Well that's a post-hoc argument. Without disagreeing with it as such, I think you need to reconsider the fallacy in the structure of the argument.
The same argument could be laid at say, the Columbia disaster ' "building a machine with the most parts in the history of mankind, and flying it over 50 missions in and out of orbit through our atmosphere with 7 astronauts was bound to result in catastrophic failure. In hindsight what a dumb thing to do."
You'd never launch another space vessel ever again.
Did the Titanic disaster invalidate all sea travel?
Does 9/11 invalidate all air travel? Or does it invalidate skyscrapers?
As it stands, nobody's died from Fukushima as of yet. 1,800 people died from a collapsed hydroelectric dam from the same quake. If we're going by those results, hydroelectric dams are much worse than nuclear power plants. And yet, they're not dumb to build, even if they have risks- known and unknown.
So back to the nuclear power plant question. It seems to me that once you commit to anything, you carry structural risks, in which case you're open to all Murphy's Law/Black Swan incidents regardless of the tech. In other words, the issue *isn't* that there's risk, but just how much that risk is and how much of a problem it presents. The qualitative assessment of that risk is actually the heart of everybody's fear, but they keep on saying by eliminating the risk, it eliminates the problem - but as you can see from the examples above, you wouldn't be able to do anything.
Similarly, I think the people pronouncing nuclear power dead on the basis of Fukushima are not actually addressing the questions raised by Fukushima.
I agree with your argument, the risk involved cannot be eliminated - ever!
However, there are some risk mitigation strategies that can be employed to simply do that - mitigate (but never eliminate) risk!
for instance in Tokyo skyscrapers are built with earthquake technology built in a system of rollers that allow the building to flex and move and hopefully not fall down.
This was sensible, they took known variables (Fault lines, history, height of building to name but a very few) and then applied good old common sense. Lets build them on a system that hopefully will protect the asset and human life bearing in mind what we know to be true - there will in all probability be another earthquake.
The engineers knew the risks, they planned for the worst and hoped that their mitigation strategy worked and it did. Earthquakes in this region are not new, Japan has a small land mass and therefore "space" is a premium.
Is Japan an ideal place to build super skyscraper cities - no!
Is their a commercial appetite to try? - Yes!
Therefore, humans deemed the risk of collateral damage, asset damage and potential discontinuity of commercial activity a viable risk to take and go ahead and build skyscrapers as all known precautions had been taken.

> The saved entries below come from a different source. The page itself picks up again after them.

structure Firmware where
  slots : List ImageSlot := []
  pointers : List Pointer := []
  running : List Running := []
  lastBooted : List Running := []
  manifest : List Byte := []
  manifestGood : Bool := false
  untested : Bool := false
  activation : Option Activation := none
  reverify : List (Nat × Nat × Nat) := []
  deriving DecidableEq, Repr

/-! ### Patrol and boundary scan (18) -/

/-- A slice of the patrol list (R991): its site and its number on the site (yealms 0-511, banks
512-551, VOQ RAMs 552-568), or a mesh link. A cycle's list is the slices of `Patrol.sites`, then `Patrol.links`. -/
inductive Slice where
  | unit (site : Nat) (number : Nat)
  | link (number : Nat)
  deriving DecidableEq, Repr

inductive SliceStage where
  | notice
  | drainWait
  | testing
  deriving DecidableEq, Repr

structure TapUnit where
  ir : Byte := 0x02
  refused : Bool := false
  dr : Nat := 0
  deriving DecidableEq, Repr

structure Patrol where
  cycleStart : Nat := 0
  started : Bool := false
  sites : List Nat := []
  links : List Nat := []
  count : Nat := 0
  next : Nat := 0
  done : Nat := 0
  period : Nat := 0
  interval : Nat := 0
  noticeMs : Nat := 50
  current : Option (Slice × SliceStage) := none
  noticeAt : Nat := 0
  coping : TapUnit := {}
  eaveA : TapUnit := {}
  eaveB : TapUnit := {}
  wafer : TapUnit := {}
  selected : Option Nat := none
  mbistSite : Option Nat := none
  mbistWait : Bool := false
  mbistDone : Bool := false
  deriving DecidableEq, Repr

/-! ### What the tray sends -/

inductive TallySend where
  | broadcast
  | request
  | response
  deriving DecidableEq, Repr

/-- A SNAP frame (Table 13.6): the fields of its header. -/
structure SnapFrame where
  channel : Nat
  type : Nat
  source : Nat
  sequence : Nat
  length : Nat
  offset : Nat
  freezeTally : Nat
  deriving DecidableEq, Repr

/-- Everything the tray sends, as its partners and clients see it. -/
inductive Out where
  | reply (path : Path) (r : Reply)
  | diverged (originator : U32) (sequence : U64) (first second : Digest) (firstPath secondPath : Path)
  | closed (conn : Nat)
  | serverCertificate (conn : Nat) (chain : List (List Byte))
  | refusedHandshake (conn : Nat)
  | frame (port : Nat) (f : QFrame)
  | stomp (port : Nat)
  | cont (port : Nat) (cls : Nat) (fragment : Nat)
  | identity (port : Nat) (block : IdentityBlock)
  | lstate (port : Nat) (block : LstateBlock)
  | credit (port : Nat) (block : CreditBlock)
  | tally (port : Nat) (kind : TallySend) (state : Nat) (frac : BitVec 4) (value : U64) (t2 : U64) (t1 : U64)
  | align (port lane width : Nat) (round : U32)
  | freezeIdle (port : Nat)
  | moduleSelect (port controlSet hostLanes laneMbps : Nat)
  | tallyMark (value : Nat)
  | snapshot (full : Bool) (directory : List (Nat × Nat × Nat × Nat)) (frames : List SnapFrame)
  deriving DecidableEq, Repr

/-! ### The state -/

/-- The whole tray. `pending` is the queue of commands that wait, first in, first out. `now` counts the
model's ticks of 3.2 ns since the always-on rail came up, and `freeCount` numbers its free values. -/
structure State where
  ident : Identity := {}
  mode : Mode := .ledger
  params : List (Nat × Nat) := []
  plan : List U64 := []
  planLoaded : Bool := false
  power : Power := {}
  batten : Batten := {}
  tally : TallyUnit := {}
  counters : Counters := {}
  ports : List Port := []
  sites : List Site := []
  switch : Switch := {}
  reduction : Reduction := {}
  loft : Loft := {}
  journal : Journal := {}
  freezeUnit : FreezeUnit := {}
  referee : Referee := {}
  coping : Coping := {}
  firmware : Firmware := {}
  patrol : Patrol := {}
  invCycles : List (Nat × Nat) := []
  invHours : List (Nat × Nat) := []
  invAt : Nat := 0
  out : List Out := []
  now : Nat := 0
  freeCount : Nat := 0
  pending : List Instr := []
  deriving DecidableEq, Repr

/-- The AOUT channel after the reset values of Table 16.1 (R924). -/
def AoutChannel.reset (n : Nat) : AoutChannel :=
  let code : U16 := if n < 4 then 0x0000 else if n < 6 then 0x8000 else 0xFFFF
  { span := if n < 4 then 0 else if n < 6 then 5 else 4, code := code, output := code }

/-- The default serving site of each port and Loft block with the factory-default corners (R88, R89). -/
def defaultActive : List Nat :=
  [1, 2, 3, 4, 6, 7, 8, 9, 10, 11, 12, 13, 14, 15, 16, 17, 18, 19, 20, 21, 22, 23, 24, 25, 26, 27, 28, 29, 31, 32, 33, 34]

/-- The role map as shipped: one entry, the provisioning certificate as ADMIN (R269). The certificate's
fingerprint is the model's choice. -/
def shippedRoleMap : List RoleEntry :=
  [{ issuer := false, role := .admin, fingerprint := 1 }]

/-- The tray right after the always-on rail has come up for the first time (R193 step 1, Table 4.3). -/
def State.reset : State :=
  { ports := List.replicate 160 {}
    sites := List.replicate 36 {}
    switch :=
      { portSite := (List.range 160).map fun p => defaultActive[p / 5]?
        loftSite := (List.range 32).map fun n => defaultActive[n]? }
    batten := { roleMap := shippedRoleMap }
    coping :=
      { sense := List.replicate 16 {}
        aout := (List.range 8).map AoutChannel.reset } }

end Sys2Proof.Machine
end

The challenge with Fukushima is that it doesn't take a genius to figure out that a Nuclear Power Station so close to shore, on a fault line, in a known earthquake activity region would suffer potential catastrophic failure if hit by an earthquake and or subsequent Tsunami which it did.
I don't have any real argument here at all, I think Nuclear Power is a valid form of energy generation its just unhappy coincidence or foolhardy planning that Fukushima happened to be in the way of an natural disaster.
Humans are quite clever, if a car crashes we look at how it was used and try to engineer safety features to prevent its potential misuse or driver error again.
At no point after one car crash would or could anyone say cars should be outlawed and the same holds true for air travel, space travel and even walking.
There just seems to be some fundamental flaws in where the Fukushima plant was sited. OR the powers that be knew about the fundamental flaw, did a risk mitigation strategy and decided in their ultimate wisdom that the humanitarian and environmental risk to Japan was good to go!
It would appear that next time - maybe countries should ask the rest of us - as the environmental issues as we all know post Chernobyl are bad and far reaching given a following wind!
The real question is WHY was Fukushima built there and if it had to be built there, WHAT scenarios were run in the event of a natural disaster?
A Tsunami that happened to hit a Nuclear Power Station does not as you say invalidate the future building of Power stations. It simply means that we have to give more thought to the sighting of such stations
Actually, the recent Eastern Japan quake (like the one in Wellington) occurred on a previously unknown fault line. So the people who placed the Fukushima plant where it is, couldn't have known of that risk until it happened. Like the waves that were twice as high as the worst case scenario imagined, it simply wasn't in the design parameters.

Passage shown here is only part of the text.